This biographic documentary about Hollywood director George Cukor is anything but a biography. That's too bad, because one expects such a film to give considerable background on the subject. Instead, this mostly is a collection of vignettes of Cukor's working with various big name stars on his most successful films. There is absolutely nothing about the man himself – his parents, birth, boyhood, family, personal life or other background. After all, aren't those some of the things – if not the crucial things, that shape a person?
After some film clips, this documentary opens with Cukor walking toward the camera in a garden. The sparsely used narrator, Sydney Pollack says, over this scene, "Cukor arrived in Hollywood the same time as the talkies." Period! That's it! We learn nothing of the background of the man, or how it would shape the character of George Cukor, who would go on to direct some of Hollywood's best actors and movies.

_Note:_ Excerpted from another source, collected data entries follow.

/-- Pages that at least one of the runs covers: a fill may be planned into pages that an eviction has still to free. -/
def covered (used : List (Nat × Nat)) : Nat :=
  ((used.foldr insertRun []).foldl (fun (x : Nat × Nat) r =>
    let e := max x.1 (r.1 + r.2)
    (e, x.2 + (e - max x.1 r.1))) (0, 0)).2

def freeOf (used : List (Nat × Nat)) : Nat := slicePages - covered used

/-- The used runs of all twelve slices. -/
def UshSt.usedMap (u : UshSt) : List (List (Nat × Nat)) := (List.range 12).map u.usedIn

/-- PAGES.FREE. -/
def UshSt.freePages (u : UshSt) : Nat := ((List.range 12).map (fun c => freeOf (u.usedIn c))).sum

/-- The slice with the most free pages among those where `n` pages fit, the lowest cluster first (R111). -/
def bestSlice (m : List (List (Nat × Nat))) (n : Nat) : Option (Nat × Nat) :=
  (m.zipIdx.foldl (fun (b : Option (Nat × Nat × Nat)) e =>
    match lowestRun e.1 slicePages n with
    | none => b
    | some pg =>
      match b with
      | none => some (freeOf e.1, e.2, pg)
      | some x => if freeOf e.1 > x.1 then some (freeOf e.1, e.2, pg) else b) none).map Prod.snd

/-- Where a shard of `n` pages goes: its plan where it fits, else the rule of R111. -/
def placeShard (m : List (List (Nat × Nat))) (plan : Option Nat) (n : Nat) : Option (Nat × Nat) :=
  match plan with
  | some c =>
    match lowestRun (m.getD c []) slicePages n with
    | some pg => if c < 12 then some (c, pg) else bestSlice m n
    | none => bestSlice m n
  | none => bestSlice m n

/-- A map with a run taken. -/
def takeRun (m : List (List (Nat × Nat))) (c pg n : Nat) : List (List (Nat × Nat)) := setAt m c ((pg, n) :: m.getD c [])

/-- Places shards of given plans and page counts one after another; none if one does not fit. -/
def placeAll : List (List (Nat × Nat)) → List (Option Nat × Nat) → Option (List (Nat × Nat))
  | _, [] => some []
  | m, x :: r =>
    match placeShard m x.1 x.2 with
    | none => none
    | some l => (placeAll (takeRun m l.1 l.2 x.2) r).map (fun ls => l :: ls)

/-! ## Partner space (R112) -/

/-- The runs that shards hold at partner `i`. -/
def UshSt.partnerRuns (u : UshSt) (i : Nat) : List (Nat × Nat) :=
  u.handles.flatMap (fun e =>
    match e.2 with
    | none => []
    | some h => h.shards.zipIdx.filterMap (fun x =>
        match x.1.partner with
        | some l => if l.1 = i then some (l.2, h.shardPages x.2) else none
        | none => none))

def State.partnerOn (s : State) (p i : Nat) : Bool := rb (s.reg (aUsh p + rUSH_PARTNER_A + 8 * i)) 31

/-- The capacity of partner `i` (at most 4,194,304 pages). -/
def State.partnerPages (s : State) (p i : Nat) : Nat := min 4194304 (s.fld (aUsh p + rUSH_PARTNER_B + 8 * i) 31 0)

def State.partnerPeer (s : State) (p i : Nat) : Nat := s.fld (aUsh p + rUSH_PARTNER_A + 8 * i) 11 0

/-- The first enabled partner with a run of `n` pages, and the lowest such run. -/
def State.partnerRun (s : State) (p : Nat) (used : List (List (Nat × Nat))) (n : Nat) : Option (Nat × Nat) :=
  ((List.range 8).filterMap (fun i =>
    if s.partnerOn p i then (lowestRun (used.getD i []) (s.partnerPages p i) n).map (fun pg => (i, pg)) else none)).head?

/-- Reserves partner runs for shards of the given page counts, in order; none if one lacks room. -/
def State.partnerAll (s : State) (p : Nat) : List (List (Nat × Nat)) → List Nat → Option (List (Nat × Nat))
  | _, [] => some []
  | m, n :: r =>
    match s.partnerRun p m n with
    | none => none
    | some l => (s.partnerAll p (setAt m l.1 ((l.2, n) :: m.getD l.1 [])) r).map (fun ls => l :: ls)

def State.partnerMap (s : State) (p : Nat) : List (List (Nat × Nat)) := (List.range 8).map (s.usher p).partnerRuns

/-! ## The placement log (R122) -/

abbrev locNone : Nat := 0x20000000
def locSlice (l : Nat × Nat) : Nat := l.1 * 2 ^ 24 + l.2
def locPartner (l : Nat × Nat) : Nat := 0x10000000 + l.1 * 2 ^ 24 + l.2

abbrev lPLACE : Nat := 1
abbrev lMIGRATE : Nat := 2
abbrev lABANDON : Nat := 3
abbrev lEVICT : Nat := 4
abbrev lFILL : Nat := 5
abbrev lPIN : Nat := 6
abbrev lUNPIN : Nat := 7
abbrev lBEGIN : Nat := 8
abbrev lEND : Nat := 9
abbrev lPOISON : Nat := 10

/-- Writes one placement record, or drops it when the ring is full. DURATION is a free value (log 20). -/
def State.logPlace (s : State) (p code ctx handle shard from_ to_ : Nat) : State :=
  let k := s.fld (aUsh p + rUSH_LOG_SIZE) 4 0
  if k < 6 ∨ 20 < k then s
  else
    let n := 2 ^ k
    let wr := s.fld (aUsh p + rUSH_LOG_WR) 19 0 % n
    if (wr + 1) % n = s.fld (aUsh p + rUSH_LOG_RD) 19 0 % n then
      (s.bump (aUsh p + rUSH_LOG_DROP) 1).evUsh p evUSH_LOG_DROP 0 0
    else
      let base := (s.reg (aUsh p + rUSH_LOG_BASE_LO)).toNat / 32 * 32 + (s.reg (aUsh p + rUSH_LOG_BASE_HI)).toNat * 2 ^ 32
      let rec_ := leBytes 8 s.tsu.gts ++ leBytes 2 (srcUsher p) ++ leBytes 1 code ++ leBytes 1 ctx
        ++ leBytes 4 handle ++ leBytes 4 shard ++ leBytes 4 from_ ++ leBytes 4 to_
        ++ leBytes 4 (min 0xFFFFFFFF (Config.duration s.freeCtr))
      (s.tick.hostWrite (base + 32 * wr) rec_).setFld (aUsh p + rUSH_LOG_WR) 19 0 ((wr + 1) % n)

/-- A record for a whole handle or scene. -/
def State.logWhole (s : State) (p code ctx handle : Nat) : State :=
  s.logPlace p code ctx handle 0xFFFFFFFF locNone locNone

/-! ## Status codes (Table 4-5) -/

abbrev uNOSPACE : Nat := 0x20
abbrev uPINNED : Nat := 0x21
abbrev uPARTNER : Nat := 0x23
abbrev uSCENE : Nat := 0x24
abbrev uCONSERV : Nat := 0x25

/-! ## The request ring (R108) -/

/-- Entries of the ring: 2^LOG2, values outside 4 to 16 acting as 4. -/
def State.reqSlots (s : State) (p : Nat) : Nat :=
  let n := s.fld (aUsh p + rUSH_REQ_SIZE) 4 0
  if 4 ≤ n ∧ n ≤ 16 then 2 ^ n else 16

def State.reqAddr (s : State) (p i : Nat) : Nat :=
  (s.reg (aUsh p + rUSH_REQ_BASE_LO)).toNat / 64 * 64 + (s.reg (aUsh p + rUSH_REQ_BASE_HI)).toNat * 2 ^ 32 + 64 * i

def entOp (e : List Byte) : Nat := leAt e 0 1
def entHandle (e : List Byte) : Nat := bits (leAt e 4 4) 19 0
def entCtx (e : List Byte) : Nat := bits (leAt e 4 4) 22 20
def entFlag (e : List Byte) (b : Nat) : Bool := bit (leAt e 1 1) b
/-- The bits of ARG that an opcode uses (Table 4-4), numbered from byte 16; CREATE's descriptor has its own checks. -/
def argUsed (op : Nat) : Nat :=
  if op = 0x01 then 2 ^ 256 - 1
  else if op = 0x03 then 0x1F
  else if op = 0x05 then 0x1FFFF + (2 ^ 64 - 1) * 2 ^ 64
  else if op = 0x09 then 0xFF + (2 ^ 96 - 1) * 2 ^ 32
  else if op = 0x0A then 0x1FF
  else if op = 0x0C then 0xFFFFF + 0xFFFF * 2 ^ 32
  else 0

/-- A reserved bit of the entry's own layout is set (Table 4-3), or a bit of ARG that its opcode does not use (log 59). -/
def entReserved (e : List Byte) : Bool :=
  leAt e 1 1 / 16 != 0 || leAt e 4 4 / 2 ^ 23 != 0 || leAt e 60 4 != 0
    || leAt e 16 32 &&& argUsed (entOp e) != leAt e 16 32

/-- Completes the request: STATUS and GTS, then OWN; IRQ always, SIG_OBJ only with OK. -/
def State.finishReq (s : State) (p : Nat) (r : UshReq) (code result : Nat) : State :=
  let a := s.reqAddr p r.index
  let s := s.hostWrite (a + 48) (leBytes 8 s.tsu.gts ++ leBytes 1 code ++ leBytes 3 result)
  let s := s.hostWrite (a + 1) (leBytes 1 (leAt r.entry 1 1 - leAt r.entry 1 1 % 2))
  let s := s.dropWaiter p (srcUsher p)
  let s := s.modUsher p (fun u => { u with req := none })
  let s := if entFlag r.entry 1 then s.evUsh p evUSH_REQ_DONE 0 0 else s
  if entFlag r.entry 3 && code == stOK then s.objOp p (leAt r.entry 10 2) false 1 else s

/-- Whether an opcode is one of Table 4-4. -/
def ushOpKnown (op : Nat) : Bool := (decide (1 ≤ op) && decide (op ≤ 0x0A)) || op == 0x0C

/-- Reads the next entry if no request is held; a reserved opcode completes at once. -/
def State.readReq (s : State) (p : Nat) : State :=
  let u := s.usher p
  let n := s.reqSlots p
  let h := s.fld (aUsh p + rUSH_REQ_HEAD) 15 0 % n
  if u.req.isSome ∨ u.stalled = true ∨ h = u.tail % n then s
  else
    let e := s.hostRead (s.reqAddr p h) 64
    if entFlag e 0 = false then s.modUsher p (fun u => { u with stalled := true })
    else
      let s := s.setFld (aUsh p + rUSH_REQ_HEAD) 15 0 ((h + 1) % n)
      if ushOpKnown (entOp e) = false then s.finishReq p ⟨h, e, false, 0⟩ stOPCODE 0
      else
        let s := s.modUsher p (fun u => { u with req := some ⟨h, e, entFlag e 2, 0⟩ })
        if entFlag e 2 then
          s.addWaiter p ⟨srcUsher p, leAt e 8 2, false, leAt e 12 4, s.waitDef p, s.tsu.gts, false⟩
        else s

/-- Reads the next entry, and those behind it while they complete by themselves: the whole ring at most. -/
def State.nextReq (s : State) (p : Nat) : State := forN (fun _ s => s.readReq p) (s.reqSlots p) s

/-- A request completes and the next entry is read. -/
def State.reqDone (s : State) (p : Nat) (r : UshReq) (code result : Nat) : State :=
  (s.finishReq p r code result).nextReq p

/-- The start condition is met: no WAIT_EN, or its waiter released. -/
def State.reqMet (s : State) (p : Nat) (r : UshReq) : Bool :=
  !r.waiting || (match s.waiterOf p (srcUsher p) with | some w => w.met | none => false)

/-- The request at hand if it has opcode `op` and may start. -/
def State.reqFor (s : State) (p op : Nat) : Option UshReq :=
  match (s.usher p).req with
  | some r => if entOp r.entry = op ∧ s.reqMet p r = true then some r else none
  | none => none
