-- ==== Sys2Proof/Machine/Usher.lean ====
section
/-! DEFINITION. Chapter 4: the requests of Usher (R108 to R124), epochs and moves, partner traffic (R133 to
R135), and the host's BAR2 windows (R114). -/

namespace Sys2Proof.Machine

open Sys2Proof

/-- A handle ID of 2^HT_LOG2 or above (R109). -/
def State.badId (s : State) (p : Nat) (r : UshReq) : Bool := decide (2 ^ (s.usher p).htLog2 ≤ entHandle r.entry)

/-- Runs a request of opcode `op` that may start: the handle ID first where it `names` one (R109), its reserved bits and
the hold, then its own meaning. -/
def State.request (s : State) (p op : Nat) (names places : Bool) (f : State → UshReq → State) : State :=
  match s.reqFor p op with
  | none => s
  | some r =>
    if names && s.badId p r then s.reqDone p r stHANDLE 0
    else if entReserved r.entry then s.reqDone p r stFIELD 0
    else if places && (s.usher p).hold then s.reqDone p r uCONSERV 0
    else f s r

/-- The handle a request names and its checks: HANDLE_INVALID, then ACCESS. -/
def State.reqHandle (s : State) (p : Nat) (r : UshReq) : Except Nat HandleSt :=
  match s.handle p (entHandle r.entry) with
  | none => .error stHANDLE
  | some h => if h.ctx = entCtx r.entry then .ok h else .error stACCESS

/-! ## CREATE and DESTROY (R109 to R113) -/

/-- The descriptor's fields are in range (R109 step 2). -/
def descOk (d : List Byte) (usable : Nat) : Bool :=
  let size := leAt d 0 5
  let b6 := leAt d 6 1
  let rank := bits (leAt d 7 1) 1 0
  let dim := fun i => leAt d (8 + 4 * i) 4
  size != 0 && size % 16 == 0 && decide (size ≤ usable * pageBytes)
    && decide (16 ≤ leAt d 5 1) && decide (leAt d 5 1 ≤ 23)
    && !(bit b6 4 && decide (10 ≤ bits b6 3 0)) && !bit b6 7
    && leAt d 7 1 / 4 == 0
    && (List.range 4).all (fun i => if i ≤ rank then dim i != 0 else dim i == 0)
    && leAt d 24 4 / 2 ^ 20 == 0 && leAt d 28 4 == 0

/-- A handle of a descriptor, with no shard placed. -/
def handleOf (d : List Byte) (ctx : Nat) : HandleSt :=
  let b6 := leAt d 6 1
  let size := leAt d 0 5
  let sl := leAt d 5 1
  { size := size, shardLog2 := sl, fmt := bits b6 3 0, typed := bit b6 4, persist := bit b6 5
    rank := bits (leAt d 7 1) 1 0, dims := (List.range 4).map (fun i => leAt d (8 + 4 * i) 4)
    scl := bits (leAt d 24 4) 19 0, ctx := ctx, pinned := false, resident := false
    shards := List.replicate (ceilDiv size (2 ^ sl)) ShardSt.init, dying := false }

/-- Entries of the shard map in use. -/
def UshSt.shardsUsed (u : UshSt) : Nat :=
  (u.handles.map (fun e => match e.2 with | some h => h.shards.length | none => 0)).sum

/-- CREATE; `carry` names the handle, context and descriptor. -/
def State.create (s : State) (p : Nat) : State :=
  match s.reqFor p 0x01 with
  | none => s
  | some r =>
    let d := slice r.entry 16 32
    let hid := entHandle r.entry
    let ctx := entCtx r.entry
    let u := s.usher p
    let done := fun (s : State) c n => s.reqDone p r c n
    if (s.part p).st ≠ 1 then done s stACCESS 0
    else if u.hold then done s uCONSERV 0
    else if 2 ^ u.htLog2 ≤ hid ∨ (s.handle p hid).isSome then done s stHANDLE 0
    else if entReserved r.entry || !descOk d u.usable then done s stFIELD 0
    else
      let h := handleOf d ctx
      let ns := (List.range h.shards.length).map h.shardPages
      if 2 ^ u.smLog2 < u.shardsUsed + h.shards.length then done s uNOSPACE 0
      else if bit (leAt d 6 1) 6 then
        match placeAll u.usedMap (ns.map (fun n => (none, n))) with
        | none => done s uNOSPACE 0
        | some ls =>
          let h := { h with resident := true, shards := ls.map (fun l => { ShardSt.init with loc := some l, topClu := l.1 }) }
          let s := (ls.zip ns).foldl (fun s e => s.zeroMem (shardAddr p e.1 0) (e.2 * pageBytes)) s
          let s := (s.setHandle p hid (some h)).modUsher p (fun u => { u with tokens := u.tokens + ls.length })
          let s := ls.zipIdx.foldl (fun s e => s.logPlace p lPLACE ctx hid e.2 locNone (locSlice e.1)) s
          done s stOK ns.sum
      else
        match s.partnerAll p (s.partnerMap p) ns with
        | none => done s uNOSPACE 0
        | some ls =>
          let h := { h with shards := ls.map (fun l => { ShardSt.init with partner := some l }) }
          done (s.setHandle p hid (some h)) stOK 0

/-- Whether an endpoint word of a descriptor names handle `h` of partition `p`. -/
def namesHandle (ch p h w : Nat) : Bool :=
  match endpoint (cluOfChan ch) w with
  | some (.handle q k _) => q == p && k == h
  | _ => false

/-- Whether an access translated earlier still uses a handle: a started descriptor that names it has peer requests to
come, or a record in flight of the partition's cores moves its bytes (R113, R124). -/
def State.inUse (s : State) (p h : Nat) : Bool :=
  s.chans.any (fun e => e.2.started && (e.2.reqs != [] || e.2.todo != []) && (match e.2.ahead with
    | x :: _ => namesHandle e.1 p h (leAt x.bytes 12 8) || namesHandle e.1 p h (leAt x.bytes 20 8)
    | [] => false))
    || s.cores.any (fun e => partOfCore e.1 == p && e.2.flight.any (fun f => !f.done && f.hand.any (fun r => r.1 == h)))

/-- The windows that stay bound when a handle is destroyed. -/
def UshSt.unbind (u : UshSt) (hid : Nat) : UshSt :=
  { u with windows := u.windows.filter (fun w => match w.2 with | some b => b.1 != hid | none => false) }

The setting with the director sitting and discussing actors and films resembles movie reviewers and similar programs when critics show such clips. Very little new is learned and the viewer gains no insights into the director's character and vision. Even in his description of the director's job, Cukor seems abstract or elusive. See how he describes the job of the director: "It's a very fine point about how to handle actors," he says. "By and large, you give the tone of the whole thing. You give the vitality. If a director sits down, everybody else sits down. That is among his other duties – to keep it going." These make nice little sound bites, but is there anyone who doesn't know this? By instinct, one knows that the director is the boss, in charge of the goings-on.
The one bit of information I found interesting was something Cukor said of Katherine Hepburn and her mother. "She is a great believer in women's rights. Her mother was. Her mother was a birth control friend of Margaret Sanger, and she was brought up in this absolutely liberal tradition." As far as I know, this 1973 documentary is the first mention of that background.
The narrator says that Cukor was fired early as director of "Gone With the Wind," and that the studio made many changes in his finished film of "A Star is Born." But, Cukor didn't make a row about these instances. The narrator sounds a note of sympathy for Cukor, that he just took these things in stride and went on with his life of film directing. But, considering the rumors and different versions of stories that still circulate about that time, one can imagine why Cukor wouldn't make a big fuss. He had a reputation for a sharp tongue, and was known to hold some of the best parties in Hollywood. Who knows what scandals and skeletons might come out of the closet if one were to protest too much?
It would have been nice to learn more about the man behind the name – halos, warts and all. Without that, this documentary is just a so- so look at one man's experiences with some movies and their stars. This 1973 documentary was made for TV. It now comes as a bonus on some DVDs.